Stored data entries
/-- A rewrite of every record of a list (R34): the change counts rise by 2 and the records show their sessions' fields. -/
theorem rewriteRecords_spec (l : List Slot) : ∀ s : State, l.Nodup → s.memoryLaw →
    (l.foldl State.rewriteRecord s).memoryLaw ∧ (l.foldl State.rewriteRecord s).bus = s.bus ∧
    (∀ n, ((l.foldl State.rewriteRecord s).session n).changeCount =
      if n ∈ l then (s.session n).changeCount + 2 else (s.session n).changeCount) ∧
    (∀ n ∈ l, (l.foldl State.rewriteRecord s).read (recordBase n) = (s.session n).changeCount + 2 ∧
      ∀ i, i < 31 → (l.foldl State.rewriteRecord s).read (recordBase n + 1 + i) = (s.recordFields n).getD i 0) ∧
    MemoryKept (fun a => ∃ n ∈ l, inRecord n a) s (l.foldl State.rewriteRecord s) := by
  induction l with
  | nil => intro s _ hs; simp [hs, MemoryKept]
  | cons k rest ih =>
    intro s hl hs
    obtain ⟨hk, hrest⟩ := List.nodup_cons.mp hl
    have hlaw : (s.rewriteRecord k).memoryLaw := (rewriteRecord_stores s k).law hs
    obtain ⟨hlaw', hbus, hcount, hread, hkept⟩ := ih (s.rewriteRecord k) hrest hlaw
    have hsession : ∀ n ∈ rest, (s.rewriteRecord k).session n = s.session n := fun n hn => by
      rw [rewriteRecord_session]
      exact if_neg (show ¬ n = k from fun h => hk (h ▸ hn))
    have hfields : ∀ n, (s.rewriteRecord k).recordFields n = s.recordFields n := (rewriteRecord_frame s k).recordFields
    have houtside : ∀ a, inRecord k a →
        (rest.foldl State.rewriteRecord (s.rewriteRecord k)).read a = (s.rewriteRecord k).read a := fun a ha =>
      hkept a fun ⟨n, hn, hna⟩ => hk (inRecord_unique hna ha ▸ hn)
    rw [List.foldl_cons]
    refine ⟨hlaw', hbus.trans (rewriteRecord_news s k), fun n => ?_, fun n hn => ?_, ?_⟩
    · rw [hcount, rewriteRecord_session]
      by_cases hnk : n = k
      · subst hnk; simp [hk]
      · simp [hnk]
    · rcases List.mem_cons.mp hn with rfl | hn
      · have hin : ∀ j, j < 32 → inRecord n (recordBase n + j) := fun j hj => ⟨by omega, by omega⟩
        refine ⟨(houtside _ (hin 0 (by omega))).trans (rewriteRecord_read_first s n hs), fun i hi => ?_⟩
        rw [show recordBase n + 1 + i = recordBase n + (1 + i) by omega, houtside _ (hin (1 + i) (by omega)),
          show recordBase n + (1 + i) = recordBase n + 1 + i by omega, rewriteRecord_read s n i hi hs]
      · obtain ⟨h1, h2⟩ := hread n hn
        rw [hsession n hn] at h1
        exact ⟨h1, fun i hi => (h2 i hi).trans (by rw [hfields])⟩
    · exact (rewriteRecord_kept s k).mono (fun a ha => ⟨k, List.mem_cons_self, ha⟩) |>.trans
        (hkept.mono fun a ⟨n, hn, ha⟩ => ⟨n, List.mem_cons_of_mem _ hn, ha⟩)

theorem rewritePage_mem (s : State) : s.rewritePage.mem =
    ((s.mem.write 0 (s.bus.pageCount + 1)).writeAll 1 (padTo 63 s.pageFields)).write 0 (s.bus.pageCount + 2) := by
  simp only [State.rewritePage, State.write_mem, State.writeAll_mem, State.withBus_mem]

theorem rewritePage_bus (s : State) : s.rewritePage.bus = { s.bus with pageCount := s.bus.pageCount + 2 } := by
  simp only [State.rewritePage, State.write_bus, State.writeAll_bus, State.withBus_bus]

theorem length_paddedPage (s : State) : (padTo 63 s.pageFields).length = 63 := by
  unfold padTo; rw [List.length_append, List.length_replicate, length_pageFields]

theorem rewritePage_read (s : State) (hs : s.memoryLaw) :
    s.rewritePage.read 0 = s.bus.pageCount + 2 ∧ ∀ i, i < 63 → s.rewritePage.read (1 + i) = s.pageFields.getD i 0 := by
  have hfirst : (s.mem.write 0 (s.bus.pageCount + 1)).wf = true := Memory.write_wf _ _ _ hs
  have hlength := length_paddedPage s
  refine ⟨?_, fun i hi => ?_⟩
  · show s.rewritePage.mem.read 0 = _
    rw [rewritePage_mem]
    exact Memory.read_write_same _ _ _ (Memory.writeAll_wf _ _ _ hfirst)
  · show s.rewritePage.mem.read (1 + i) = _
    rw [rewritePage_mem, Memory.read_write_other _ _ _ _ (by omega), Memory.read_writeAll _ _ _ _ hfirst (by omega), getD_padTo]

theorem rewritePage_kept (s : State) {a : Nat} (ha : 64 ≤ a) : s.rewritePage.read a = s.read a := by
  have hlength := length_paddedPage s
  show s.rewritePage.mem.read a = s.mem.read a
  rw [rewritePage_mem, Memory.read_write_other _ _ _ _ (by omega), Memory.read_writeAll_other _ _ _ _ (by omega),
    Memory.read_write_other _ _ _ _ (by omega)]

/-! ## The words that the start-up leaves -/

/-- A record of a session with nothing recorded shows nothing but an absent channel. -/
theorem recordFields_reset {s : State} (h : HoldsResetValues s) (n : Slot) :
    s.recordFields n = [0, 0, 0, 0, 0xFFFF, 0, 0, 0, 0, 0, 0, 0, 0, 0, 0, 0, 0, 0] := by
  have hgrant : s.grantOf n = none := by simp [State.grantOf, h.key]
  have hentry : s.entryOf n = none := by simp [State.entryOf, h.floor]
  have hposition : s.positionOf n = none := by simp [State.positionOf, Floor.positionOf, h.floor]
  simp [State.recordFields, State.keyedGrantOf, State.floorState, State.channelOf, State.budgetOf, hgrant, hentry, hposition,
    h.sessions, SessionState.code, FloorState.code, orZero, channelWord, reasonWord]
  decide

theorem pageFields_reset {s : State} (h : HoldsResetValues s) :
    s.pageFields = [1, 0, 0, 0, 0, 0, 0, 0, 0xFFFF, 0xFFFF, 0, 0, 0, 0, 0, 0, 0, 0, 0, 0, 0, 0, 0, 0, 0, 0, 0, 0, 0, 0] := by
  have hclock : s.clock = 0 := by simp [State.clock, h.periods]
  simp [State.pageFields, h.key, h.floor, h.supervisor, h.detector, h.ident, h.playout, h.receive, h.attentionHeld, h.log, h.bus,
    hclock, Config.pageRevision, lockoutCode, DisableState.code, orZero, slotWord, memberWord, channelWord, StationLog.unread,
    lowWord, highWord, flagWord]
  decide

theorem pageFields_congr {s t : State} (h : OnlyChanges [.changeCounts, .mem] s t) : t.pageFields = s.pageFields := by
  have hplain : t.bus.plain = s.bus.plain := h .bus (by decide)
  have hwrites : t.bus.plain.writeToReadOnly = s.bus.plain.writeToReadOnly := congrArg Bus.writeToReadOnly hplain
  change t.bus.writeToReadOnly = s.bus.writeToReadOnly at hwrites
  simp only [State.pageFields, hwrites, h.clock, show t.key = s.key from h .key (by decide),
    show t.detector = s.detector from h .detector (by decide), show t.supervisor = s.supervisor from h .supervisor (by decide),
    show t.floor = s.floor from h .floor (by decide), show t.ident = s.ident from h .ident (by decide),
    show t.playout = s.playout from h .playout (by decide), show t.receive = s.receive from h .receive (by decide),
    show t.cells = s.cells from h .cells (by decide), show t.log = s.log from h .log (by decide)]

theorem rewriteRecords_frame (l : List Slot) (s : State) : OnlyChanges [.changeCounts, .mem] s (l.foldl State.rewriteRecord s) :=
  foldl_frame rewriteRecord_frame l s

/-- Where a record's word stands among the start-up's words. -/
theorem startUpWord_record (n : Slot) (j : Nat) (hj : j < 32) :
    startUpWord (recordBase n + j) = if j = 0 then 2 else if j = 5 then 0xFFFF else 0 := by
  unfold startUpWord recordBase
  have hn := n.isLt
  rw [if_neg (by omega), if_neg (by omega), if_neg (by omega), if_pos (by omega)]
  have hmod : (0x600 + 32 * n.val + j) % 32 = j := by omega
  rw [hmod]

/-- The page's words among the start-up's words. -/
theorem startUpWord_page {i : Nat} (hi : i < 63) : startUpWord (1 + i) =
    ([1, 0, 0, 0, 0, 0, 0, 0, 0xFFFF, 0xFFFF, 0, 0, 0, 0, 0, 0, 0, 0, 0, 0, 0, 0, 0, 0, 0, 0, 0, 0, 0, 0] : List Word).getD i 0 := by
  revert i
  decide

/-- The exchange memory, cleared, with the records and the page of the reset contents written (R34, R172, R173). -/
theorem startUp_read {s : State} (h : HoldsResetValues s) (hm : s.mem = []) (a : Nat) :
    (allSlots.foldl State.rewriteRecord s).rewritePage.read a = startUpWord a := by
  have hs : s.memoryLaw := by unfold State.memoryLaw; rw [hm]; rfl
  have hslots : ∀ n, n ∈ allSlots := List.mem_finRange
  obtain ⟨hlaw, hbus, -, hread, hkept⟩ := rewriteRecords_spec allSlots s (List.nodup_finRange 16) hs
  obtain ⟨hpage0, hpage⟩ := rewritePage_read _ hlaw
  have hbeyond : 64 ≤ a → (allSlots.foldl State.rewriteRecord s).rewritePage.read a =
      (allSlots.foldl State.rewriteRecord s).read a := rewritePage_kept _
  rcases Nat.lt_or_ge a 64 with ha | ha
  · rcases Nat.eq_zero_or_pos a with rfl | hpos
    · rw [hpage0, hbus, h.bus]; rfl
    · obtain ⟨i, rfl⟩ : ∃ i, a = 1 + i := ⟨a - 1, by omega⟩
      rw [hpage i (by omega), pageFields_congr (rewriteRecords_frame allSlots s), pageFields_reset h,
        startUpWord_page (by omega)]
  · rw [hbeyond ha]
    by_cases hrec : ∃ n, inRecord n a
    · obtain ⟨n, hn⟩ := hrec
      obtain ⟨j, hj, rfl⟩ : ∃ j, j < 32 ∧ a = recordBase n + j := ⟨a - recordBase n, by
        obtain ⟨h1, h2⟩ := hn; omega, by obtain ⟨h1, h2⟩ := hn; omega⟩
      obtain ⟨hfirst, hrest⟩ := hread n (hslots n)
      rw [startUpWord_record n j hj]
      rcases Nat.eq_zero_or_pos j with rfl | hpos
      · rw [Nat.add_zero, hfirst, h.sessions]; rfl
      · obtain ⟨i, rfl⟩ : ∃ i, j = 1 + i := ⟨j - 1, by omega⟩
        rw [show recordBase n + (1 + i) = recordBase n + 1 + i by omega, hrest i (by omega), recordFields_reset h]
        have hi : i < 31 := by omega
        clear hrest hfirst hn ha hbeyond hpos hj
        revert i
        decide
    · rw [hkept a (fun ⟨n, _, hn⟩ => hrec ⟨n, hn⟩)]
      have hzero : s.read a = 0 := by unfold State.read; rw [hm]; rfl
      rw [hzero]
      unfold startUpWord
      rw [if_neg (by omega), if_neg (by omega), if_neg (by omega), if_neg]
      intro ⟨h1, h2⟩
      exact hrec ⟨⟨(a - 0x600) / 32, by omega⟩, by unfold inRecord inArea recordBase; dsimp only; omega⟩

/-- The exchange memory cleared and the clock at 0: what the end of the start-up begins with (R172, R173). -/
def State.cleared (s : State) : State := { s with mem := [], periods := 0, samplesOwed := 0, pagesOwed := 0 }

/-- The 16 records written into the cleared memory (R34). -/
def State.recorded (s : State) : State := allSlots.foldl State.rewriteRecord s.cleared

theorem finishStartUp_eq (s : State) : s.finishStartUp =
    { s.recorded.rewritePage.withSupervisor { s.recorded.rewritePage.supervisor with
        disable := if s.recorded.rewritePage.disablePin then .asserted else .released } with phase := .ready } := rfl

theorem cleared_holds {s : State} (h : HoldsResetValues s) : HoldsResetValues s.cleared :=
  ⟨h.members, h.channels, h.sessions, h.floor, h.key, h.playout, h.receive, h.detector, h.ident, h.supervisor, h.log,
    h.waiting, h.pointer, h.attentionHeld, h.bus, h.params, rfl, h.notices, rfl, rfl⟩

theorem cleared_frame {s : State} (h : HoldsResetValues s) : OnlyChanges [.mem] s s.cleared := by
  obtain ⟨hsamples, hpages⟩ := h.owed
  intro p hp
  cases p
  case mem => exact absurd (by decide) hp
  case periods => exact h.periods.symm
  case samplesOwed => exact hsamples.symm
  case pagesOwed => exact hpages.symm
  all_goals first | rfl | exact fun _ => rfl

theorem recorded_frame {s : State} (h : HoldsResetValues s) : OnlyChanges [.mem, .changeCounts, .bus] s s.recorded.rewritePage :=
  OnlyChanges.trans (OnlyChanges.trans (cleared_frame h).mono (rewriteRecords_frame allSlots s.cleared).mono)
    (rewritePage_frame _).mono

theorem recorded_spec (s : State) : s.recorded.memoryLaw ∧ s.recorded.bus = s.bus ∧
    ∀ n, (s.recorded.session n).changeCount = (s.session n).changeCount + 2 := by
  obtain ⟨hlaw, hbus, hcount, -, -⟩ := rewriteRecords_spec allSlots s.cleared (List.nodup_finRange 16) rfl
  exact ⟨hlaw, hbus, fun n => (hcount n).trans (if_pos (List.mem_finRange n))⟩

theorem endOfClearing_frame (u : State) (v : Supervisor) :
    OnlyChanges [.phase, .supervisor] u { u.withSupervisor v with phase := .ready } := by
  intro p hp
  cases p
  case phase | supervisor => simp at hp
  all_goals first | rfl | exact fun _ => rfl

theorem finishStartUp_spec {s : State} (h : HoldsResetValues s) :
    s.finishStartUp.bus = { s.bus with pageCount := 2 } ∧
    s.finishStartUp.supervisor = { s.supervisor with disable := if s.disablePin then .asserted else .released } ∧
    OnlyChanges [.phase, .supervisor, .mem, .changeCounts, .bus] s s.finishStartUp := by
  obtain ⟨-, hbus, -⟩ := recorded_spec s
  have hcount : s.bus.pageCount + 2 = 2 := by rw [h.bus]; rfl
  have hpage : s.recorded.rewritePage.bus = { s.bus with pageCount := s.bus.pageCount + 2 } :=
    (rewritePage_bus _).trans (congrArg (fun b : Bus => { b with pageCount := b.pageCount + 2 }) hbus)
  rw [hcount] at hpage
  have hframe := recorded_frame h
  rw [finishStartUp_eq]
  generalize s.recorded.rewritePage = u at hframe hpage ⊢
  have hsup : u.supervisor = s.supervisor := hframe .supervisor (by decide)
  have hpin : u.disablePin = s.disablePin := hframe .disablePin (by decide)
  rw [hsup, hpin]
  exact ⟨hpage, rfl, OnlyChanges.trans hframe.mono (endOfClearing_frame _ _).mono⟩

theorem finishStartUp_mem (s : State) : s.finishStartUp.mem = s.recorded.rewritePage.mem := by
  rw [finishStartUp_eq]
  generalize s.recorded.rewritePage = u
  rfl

### How to complete this task
Looking at the records above, work out how many lines include the word "hslots", then give that number by itself.

### Answer space
2